PROMPT
If a line in the listing below contains "regionOfPipe", return that line.

SOURCE MATERIAL
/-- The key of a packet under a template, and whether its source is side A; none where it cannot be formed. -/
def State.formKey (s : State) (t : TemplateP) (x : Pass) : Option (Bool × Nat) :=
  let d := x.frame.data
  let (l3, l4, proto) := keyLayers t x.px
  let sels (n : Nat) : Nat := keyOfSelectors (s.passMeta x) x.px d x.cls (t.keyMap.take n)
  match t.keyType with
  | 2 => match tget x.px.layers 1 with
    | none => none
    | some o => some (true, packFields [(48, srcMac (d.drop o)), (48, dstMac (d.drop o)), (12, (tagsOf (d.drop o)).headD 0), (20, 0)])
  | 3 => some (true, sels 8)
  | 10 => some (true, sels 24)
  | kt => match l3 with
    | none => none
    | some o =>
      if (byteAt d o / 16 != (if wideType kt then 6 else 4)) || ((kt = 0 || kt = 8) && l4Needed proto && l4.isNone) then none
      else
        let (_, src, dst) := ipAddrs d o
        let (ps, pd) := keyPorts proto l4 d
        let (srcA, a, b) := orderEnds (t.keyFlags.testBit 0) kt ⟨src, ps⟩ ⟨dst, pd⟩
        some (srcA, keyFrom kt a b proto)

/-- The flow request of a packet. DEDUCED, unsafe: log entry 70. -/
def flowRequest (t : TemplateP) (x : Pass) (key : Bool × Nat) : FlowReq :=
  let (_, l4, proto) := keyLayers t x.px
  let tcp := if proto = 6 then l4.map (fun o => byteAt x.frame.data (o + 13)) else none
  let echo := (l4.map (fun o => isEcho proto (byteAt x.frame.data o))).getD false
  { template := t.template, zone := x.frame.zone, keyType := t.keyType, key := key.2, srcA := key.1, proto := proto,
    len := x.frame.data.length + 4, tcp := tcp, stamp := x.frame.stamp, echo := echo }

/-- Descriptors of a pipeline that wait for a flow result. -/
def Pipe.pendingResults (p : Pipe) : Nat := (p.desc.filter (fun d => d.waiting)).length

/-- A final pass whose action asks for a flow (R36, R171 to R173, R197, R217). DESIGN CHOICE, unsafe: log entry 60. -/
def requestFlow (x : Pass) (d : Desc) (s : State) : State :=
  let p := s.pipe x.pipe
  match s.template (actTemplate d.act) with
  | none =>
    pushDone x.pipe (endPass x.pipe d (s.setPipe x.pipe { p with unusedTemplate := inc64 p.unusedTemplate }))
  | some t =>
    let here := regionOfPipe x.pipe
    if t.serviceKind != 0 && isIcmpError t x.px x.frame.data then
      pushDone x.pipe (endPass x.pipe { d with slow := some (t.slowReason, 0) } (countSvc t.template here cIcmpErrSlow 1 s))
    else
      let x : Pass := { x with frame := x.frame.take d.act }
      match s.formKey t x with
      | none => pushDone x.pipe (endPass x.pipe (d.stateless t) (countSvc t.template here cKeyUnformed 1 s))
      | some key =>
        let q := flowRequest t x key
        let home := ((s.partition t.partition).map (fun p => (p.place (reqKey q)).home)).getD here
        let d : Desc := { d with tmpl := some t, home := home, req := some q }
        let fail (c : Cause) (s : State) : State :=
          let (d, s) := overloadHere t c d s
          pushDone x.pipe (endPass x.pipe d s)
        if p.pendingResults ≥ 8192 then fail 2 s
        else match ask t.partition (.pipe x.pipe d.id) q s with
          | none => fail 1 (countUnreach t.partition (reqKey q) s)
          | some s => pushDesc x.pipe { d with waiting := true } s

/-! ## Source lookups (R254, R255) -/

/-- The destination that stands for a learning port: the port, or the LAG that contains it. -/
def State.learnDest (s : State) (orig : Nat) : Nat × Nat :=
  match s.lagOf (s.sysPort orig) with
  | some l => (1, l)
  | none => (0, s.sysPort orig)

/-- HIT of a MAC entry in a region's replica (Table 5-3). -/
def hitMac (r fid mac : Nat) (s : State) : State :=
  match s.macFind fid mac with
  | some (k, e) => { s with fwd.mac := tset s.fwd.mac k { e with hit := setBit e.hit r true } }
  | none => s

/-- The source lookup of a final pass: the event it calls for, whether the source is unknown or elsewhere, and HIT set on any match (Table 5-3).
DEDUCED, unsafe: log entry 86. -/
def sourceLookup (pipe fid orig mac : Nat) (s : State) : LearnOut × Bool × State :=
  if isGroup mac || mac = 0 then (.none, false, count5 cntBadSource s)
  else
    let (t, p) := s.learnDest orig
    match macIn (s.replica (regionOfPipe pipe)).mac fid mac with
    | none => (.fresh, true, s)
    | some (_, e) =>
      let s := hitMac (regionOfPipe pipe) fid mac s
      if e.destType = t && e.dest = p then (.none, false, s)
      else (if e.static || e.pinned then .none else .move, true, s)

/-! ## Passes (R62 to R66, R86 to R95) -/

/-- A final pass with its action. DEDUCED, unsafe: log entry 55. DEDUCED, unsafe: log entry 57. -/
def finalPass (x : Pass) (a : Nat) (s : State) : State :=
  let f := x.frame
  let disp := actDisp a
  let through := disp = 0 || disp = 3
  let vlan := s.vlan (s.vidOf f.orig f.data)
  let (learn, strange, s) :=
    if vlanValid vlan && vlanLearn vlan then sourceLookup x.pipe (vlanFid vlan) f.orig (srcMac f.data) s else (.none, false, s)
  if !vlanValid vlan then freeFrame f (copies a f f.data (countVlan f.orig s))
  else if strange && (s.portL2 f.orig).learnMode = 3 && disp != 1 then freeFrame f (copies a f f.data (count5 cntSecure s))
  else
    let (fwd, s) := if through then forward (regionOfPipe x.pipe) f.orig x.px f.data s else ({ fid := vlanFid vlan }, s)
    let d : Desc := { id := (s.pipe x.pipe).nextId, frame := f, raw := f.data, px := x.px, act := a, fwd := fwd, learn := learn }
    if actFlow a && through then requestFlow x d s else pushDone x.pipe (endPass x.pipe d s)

==

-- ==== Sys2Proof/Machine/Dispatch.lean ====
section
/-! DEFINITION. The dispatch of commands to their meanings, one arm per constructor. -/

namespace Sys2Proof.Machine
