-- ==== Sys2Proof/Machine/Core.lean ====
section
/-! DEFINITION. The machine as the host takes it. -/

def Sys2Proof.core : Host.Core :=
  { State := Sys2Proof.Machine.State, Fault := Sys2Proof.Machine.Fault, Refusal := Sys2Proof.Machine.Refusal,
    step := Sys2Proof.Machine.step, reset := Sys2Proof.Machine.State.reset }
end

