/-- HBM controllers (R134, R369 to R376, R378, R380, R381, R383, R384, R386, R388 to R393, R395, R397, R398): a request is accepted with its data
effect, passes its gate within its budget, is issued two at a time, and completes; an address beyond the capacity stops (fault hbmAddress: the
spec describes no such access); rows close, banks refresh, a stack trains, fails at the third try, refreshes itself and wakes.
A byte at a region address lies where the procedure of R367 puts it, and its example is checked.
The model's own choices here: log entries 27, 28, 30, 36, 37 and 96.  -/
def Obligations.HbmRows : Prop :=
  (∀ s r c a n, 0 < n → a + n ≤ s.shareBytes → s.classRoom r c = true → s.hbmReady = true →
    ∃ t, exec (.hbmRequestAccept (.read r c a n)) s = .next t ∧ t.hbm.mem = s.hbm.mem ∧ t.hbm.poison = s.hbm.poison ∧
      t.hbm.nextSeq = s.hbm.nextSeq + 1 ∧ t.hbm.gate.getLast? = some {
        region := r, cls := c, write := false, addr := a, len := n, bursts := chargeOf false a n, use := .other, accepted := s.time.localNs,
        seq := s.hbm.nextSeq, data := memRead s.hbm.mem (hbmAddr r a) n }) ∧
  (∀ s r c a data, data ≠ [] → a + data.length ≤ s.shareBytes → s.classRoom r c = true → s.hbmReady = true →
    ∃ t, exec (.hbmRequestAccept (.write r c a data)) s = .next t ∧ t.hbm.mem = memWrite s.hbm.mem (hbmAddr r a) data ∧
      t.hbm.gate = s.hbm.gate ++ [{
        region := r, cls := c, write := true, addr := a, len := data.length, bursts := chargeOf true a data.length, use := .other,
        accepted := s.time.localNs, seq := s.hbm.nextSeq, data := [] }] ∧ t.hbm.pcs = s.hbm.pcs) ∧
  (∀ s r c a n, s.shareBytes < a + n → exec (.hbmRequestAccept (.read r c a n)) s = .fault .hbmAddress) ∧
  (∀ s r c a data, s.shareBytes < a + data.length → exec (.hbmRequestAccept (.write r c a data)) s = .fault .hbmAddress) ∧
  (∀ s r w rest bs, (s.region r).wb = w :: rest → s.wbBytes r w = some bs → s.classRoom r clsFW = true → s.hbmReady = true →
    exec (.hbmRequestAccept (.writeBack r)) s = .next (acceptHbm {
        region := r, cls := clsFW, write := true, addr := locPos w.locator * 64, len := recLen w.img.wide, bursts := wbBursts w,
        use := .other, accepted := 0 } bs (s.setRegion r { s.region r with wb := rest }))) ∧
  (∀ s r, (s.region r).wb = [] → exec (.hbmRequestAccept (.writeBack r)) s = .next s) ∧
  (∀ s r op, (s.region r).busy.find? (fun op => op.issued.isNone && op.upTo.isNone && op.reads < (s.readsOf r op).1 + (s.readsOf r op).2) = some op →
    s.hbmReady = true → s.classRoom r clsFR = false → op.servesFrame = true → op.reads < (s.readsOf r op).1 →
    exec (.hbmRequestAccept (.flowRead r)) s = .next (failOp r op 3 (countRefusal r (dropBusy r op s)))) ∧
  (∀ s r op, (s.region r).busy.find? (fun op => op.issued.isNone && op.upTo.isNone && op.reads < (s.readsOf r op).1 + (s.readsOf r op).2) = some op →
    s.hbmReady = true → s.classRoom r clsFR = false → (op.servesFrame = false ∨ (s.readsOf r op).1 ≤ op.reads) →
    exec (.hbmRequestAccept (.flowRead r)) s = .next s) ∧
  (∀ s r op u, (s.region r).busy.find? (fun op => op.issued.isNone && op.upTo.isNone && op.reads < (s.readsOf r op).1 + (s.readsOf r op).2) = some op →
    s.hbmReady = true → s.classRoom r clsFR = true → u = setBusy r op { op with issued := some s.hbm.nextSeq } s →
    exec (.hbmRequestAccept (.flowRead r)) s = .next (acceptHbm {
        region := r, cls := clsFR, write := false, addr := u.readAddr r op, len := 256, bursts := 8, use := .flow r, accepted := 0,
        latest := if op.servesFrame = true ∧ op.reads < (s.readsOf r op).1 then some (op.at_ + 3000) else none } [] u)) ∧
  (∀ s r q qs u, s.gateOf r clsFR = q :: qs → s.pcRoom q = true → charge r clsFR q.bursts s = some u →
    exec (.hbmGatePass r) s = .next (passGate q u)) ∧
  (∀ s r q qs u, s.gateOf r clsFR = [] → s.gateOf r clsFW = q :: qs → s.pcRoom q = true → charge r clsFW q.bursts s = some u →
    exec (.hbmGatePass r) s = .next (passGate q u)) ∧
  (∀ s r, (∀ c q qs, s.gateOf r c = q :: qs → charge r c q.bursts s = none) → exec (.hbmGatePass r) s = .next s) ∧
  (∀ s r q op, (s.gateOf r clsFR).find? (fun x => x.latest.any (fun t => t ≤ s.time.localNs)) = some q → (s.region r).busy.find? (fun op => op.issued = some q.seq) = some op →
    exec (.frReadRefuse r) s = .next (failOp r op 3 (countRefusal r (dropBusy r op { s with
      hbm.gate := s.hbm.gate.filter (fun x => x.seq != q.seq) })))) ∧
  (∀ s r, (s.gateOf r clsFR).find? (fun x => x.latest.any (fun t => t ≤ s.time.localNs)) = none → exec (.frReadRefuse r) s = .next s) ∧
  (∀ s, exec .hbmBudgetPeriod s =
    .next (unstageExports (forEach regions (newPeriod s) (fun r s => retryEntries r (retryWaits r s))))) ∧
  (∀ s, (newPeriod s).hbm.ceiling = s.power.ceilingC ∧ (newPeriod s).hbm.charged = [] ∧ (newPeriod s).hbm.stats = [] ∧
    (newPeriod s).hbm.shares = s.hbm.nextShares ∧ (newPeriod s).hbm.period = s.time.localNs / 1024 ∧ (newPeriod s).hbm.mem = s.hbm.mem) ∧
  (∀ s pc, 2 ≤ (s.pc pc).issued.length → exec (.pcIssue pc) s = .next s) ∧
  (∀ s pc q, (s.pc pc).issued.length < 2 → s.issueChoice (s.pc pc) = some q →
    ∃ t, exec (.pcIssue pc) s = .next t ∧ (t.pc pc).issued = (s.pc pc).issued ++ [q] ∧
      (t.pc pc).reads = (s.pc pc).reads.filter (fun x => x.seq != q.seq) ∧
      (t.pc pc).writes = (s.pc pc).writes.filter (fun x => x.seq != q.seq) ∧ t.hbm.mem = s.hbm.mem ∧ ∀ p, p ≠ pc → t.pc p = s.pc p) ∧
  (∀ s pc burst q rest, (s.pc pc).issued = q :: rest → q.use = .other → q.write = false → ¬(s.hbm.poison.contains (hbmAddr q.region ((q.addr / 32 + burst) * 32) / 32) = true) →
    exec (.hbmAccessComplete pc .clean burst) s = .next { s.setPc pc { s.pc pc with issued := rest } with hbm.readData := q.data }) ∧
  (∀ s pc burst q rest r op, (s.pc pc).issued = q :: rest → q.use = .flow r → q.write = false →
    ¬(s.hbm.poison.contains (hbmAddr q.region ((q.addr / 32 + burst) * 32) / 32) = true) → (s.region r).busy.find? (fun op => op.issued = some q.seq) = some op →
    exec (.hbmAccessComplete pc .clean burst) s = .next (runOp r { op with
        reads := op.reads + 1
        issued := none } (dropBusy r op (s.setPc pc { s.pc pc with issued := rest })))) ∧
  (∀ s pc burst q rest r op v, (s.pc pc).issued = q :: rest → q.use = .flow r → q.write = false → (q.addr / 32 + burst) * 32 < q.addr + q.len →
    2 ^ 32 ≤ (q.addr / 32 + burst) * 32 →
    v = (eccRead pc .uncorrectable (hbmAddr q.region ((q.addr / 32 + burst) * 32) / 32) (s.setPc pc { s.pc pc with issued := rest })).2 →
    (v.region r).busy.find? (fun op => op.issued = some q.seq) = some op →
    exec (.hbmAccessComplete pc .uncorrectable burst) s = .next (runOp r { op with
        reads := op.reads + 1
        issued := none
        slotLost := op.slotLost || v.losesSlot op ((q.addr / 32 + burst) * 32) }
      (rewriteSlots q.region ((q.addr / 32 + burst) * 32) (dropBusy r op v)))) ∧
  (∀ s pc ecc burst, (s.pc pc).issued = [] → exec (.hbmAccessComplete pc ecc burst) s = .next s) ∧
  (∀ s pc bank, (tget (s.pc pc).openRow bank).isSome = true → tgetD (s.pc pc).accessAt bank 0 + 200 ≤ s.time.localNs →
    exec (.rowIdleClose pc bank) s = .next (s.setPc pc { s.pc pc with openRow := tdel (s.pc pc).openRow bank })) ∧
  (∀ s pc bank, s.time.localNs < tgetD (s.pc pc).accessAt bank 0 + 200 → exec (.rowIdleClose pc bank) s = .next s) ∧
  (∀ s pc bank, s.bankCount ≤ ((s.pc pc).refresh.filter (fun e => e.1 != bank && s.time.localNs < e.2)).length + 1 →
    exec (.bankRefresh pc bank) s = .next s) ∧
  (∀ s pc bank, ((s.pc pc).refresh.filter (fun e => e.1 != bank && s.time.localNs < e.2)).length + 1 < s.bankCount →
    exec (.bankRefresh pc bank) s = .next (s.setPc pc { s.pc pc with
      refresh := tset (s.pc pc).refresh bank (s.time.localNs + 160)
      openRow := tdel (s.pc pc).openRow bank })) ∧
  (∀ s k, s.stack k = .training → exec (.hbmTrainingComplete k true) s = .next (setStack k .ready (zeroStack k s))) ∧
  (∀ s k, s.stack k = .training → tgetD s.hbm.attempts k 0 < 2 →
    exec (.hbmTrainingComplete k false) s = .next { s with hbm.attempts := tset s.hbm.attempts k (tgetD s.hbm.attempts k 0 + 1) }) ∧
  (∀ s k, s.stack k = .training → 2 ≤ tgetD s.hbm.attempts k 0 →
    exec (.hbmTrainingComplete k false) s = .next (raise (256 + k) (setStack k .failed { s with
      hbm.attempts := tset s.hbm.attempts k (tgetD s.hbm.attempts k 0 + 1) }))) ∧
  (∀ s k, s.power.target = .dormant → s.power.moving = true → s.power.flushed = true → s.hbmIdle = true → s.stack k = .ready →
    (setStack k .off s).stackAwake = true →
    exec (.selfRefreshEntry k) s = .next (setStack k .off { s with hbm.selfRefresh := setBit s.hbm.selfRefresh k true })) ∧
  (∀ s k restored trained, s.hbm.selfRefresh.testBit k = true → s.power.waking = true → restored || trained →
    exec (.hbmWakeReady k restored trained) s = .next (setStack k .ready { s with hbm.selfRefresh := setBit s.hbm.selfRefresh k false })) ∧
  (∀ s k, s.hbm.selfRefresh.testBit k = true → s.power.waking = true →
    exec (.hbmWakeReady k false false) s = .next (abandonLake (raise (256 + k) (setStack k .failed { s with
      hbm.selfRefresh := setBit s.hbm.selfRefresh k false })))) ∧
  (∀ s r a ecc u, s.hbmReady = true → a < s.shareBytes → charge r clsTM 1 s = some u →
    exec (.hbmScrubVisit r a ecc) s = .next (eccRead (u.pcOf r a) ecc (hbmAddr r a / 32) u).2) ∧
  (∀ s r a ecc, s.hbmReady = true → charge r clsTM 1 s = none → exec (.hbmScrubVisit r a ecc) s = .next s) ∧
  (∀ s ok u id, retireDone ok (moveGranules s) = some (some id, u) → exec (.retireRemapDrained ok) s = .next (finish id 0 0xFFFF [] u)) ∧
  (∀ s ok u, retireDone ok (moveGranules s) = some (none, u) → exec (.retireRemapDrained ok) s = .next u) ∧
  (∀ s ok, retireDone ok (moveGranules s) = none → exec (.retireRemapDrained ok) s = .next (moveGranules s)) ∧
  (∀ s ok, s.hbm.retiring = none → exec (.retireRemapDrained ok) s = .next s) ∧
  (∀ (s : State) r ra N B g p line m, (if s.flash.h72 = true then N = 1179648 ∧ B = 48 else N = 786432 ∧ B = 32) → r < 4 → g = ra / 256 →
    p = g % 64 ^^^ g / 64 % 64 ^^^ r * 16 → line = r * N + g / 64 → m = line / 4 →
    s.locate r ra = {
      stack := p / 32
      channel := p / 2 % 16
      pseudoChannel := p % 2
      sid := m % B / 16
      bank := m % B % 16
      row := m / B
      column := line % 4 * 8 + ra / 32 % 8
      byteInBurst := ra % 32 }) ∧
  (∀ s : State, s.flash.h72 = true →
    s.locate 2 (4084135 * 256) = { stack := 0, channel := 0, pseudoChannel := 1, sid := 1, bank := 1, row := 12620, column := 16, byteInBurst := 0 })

...

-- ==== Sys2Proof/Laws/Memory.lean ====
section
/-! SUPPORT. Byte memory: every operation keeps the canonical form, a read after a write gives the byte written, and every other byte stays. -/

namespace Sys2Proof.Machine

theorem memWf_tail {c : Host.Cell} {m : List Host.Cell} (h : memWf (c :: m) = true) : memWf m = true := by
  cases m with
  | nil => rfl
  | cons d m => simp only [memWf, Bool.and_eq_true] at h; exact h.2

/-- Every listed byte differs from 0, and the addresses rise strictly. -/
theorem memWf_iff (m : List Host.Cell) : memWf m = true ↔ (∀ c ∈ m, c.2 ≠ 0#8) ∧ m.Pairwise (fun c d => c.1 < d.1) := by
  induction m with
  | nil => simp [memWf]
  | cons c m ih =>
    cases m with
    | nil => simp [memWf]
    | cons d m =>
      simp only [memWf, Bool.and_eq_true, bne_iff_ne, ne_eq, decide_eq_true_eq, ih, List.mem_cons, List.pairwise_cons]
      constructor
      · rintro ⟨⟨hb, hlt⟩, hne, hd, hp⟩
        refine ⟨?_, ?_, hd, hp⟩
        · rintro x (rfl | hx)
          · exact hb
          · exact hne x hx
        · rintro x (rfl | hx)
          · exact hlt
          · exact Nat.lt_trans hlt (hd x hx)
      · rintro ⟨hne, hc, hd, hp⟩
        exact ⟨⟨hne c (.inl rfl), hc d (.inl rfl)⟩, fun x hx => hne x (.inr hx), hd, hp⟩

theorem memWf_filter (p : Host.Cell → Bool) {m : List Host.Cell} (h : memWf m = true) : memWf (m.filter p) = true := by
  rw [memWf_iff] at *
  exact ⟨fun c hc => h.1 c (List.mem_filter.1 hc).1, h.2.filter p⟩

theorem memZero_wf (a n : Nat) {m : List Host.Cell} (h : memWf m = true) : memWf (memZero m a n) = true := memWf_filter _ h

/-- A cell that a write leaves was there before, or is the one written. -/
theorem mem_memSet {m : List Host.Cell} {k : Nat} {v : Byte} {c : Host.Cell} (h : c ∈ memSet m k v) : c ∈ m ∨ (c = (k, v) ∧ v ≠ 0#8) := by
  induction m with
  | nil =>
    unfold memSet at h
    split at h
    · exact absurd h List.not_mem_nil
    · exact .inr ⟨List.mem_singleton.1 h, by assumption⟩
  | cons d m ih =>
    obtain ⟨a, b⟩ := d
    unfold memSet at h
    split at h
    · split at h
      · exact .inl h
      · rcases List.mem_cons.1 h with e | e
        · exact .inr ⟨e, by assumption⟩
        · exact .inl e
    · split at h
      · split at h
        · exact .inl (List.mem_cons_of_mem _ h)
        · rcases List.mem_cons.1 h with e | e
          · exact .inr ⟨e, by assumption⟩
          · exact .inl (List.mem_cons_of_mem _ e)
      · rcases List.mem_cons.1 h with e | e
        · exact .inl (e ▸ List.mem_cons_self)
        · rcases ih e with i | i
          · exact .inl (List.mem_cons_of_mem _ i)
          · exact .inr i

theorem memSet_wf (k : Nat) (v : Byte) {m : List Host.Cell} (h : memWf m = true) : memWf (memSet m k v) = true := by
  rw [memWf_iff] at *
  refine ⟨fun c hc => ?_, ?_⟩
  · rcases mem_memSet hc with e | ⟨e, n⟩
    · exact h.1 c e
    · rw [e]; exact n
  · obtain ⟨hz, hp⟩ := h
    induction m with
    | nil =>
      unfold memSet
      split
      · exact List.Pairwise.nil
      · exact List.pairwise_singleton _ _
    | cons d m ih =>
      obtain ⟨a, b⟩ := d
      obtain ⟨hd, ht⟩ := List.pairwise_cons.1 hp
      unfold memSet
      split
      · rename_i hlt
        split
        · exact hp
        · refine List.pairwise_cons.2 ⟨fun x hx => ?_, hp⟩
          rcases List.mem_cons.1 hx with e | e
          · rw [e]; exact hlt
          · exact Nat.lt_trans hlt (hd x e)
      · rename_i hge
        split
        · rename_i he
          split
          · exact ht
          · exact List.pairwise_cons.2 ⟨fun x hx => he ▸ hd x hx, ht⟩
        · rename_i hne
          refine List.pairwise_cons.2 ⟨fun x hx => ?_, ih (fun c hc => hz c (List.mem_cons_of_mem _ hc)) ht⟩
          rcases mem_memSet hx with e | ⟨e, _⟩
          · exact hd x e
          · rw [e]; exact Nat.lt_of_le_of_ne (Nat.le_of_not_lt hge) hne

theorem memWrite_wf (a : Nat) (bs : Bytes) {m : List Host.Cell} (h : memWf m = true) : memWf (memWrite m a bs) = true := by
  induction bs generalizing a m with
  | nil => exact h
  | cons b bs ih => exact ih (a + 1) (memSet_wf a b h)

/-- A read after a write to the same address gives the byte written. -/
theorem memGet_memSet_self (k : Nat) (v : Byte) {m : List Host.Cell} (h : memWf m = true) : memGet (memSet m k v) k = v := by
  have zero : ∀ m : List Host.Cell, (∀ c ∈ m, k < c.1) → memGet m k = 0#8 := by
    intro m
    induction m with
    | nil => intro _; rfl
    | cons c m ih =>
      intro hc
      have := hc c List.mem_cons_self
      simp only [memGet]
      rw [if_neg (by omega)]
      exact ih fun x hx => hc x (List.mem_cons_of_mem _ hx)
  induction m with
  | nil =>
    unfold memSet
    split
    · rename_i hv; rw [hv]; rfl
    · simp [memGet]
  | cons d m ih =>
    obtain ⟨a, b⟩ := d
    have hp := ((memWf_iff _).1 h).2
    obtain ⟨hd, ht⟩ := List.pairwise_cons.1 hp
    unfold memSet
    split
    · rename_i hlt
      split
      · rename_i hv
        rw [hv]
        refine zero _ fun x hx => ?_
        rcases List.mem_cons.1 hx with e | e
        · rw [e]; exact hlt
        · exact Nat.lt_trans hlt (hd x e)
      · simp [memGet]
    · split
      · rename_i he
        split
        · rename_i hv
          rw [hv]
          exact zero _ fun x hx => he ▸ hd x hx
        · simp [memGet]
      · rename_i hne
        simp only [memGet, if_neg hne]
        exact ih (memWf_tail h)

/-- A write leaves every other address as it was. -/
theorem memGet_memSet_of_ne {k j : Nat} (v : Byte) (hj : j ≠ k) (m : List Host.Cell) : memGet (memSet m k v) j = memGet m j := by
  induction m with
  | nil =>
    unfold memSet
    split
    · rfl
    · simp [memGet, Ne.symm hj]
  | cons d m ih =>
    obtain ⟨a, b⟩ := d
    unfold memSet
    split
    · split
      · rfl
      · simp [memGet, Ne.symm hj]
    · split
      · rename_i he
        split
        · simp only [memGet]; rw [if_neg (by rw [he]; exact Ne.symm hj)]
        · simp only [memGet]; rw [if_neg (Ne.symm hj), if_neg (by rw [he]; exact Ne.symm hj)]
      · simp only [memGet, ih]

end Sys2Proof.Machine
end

OUTPUT BELOW
    let here := regionOfPipe x.pipe
    match macIn (s.replica (regionOfPipe pipe)).mac fid mac with
      let s := hitMac (regionOfPipe pipe) fid mac s
    let (fwd, s) := if through then forward (regionOfPipe x.pipe) f.orig x.px f.data s else ({ fid := vlanFid vlan }, s)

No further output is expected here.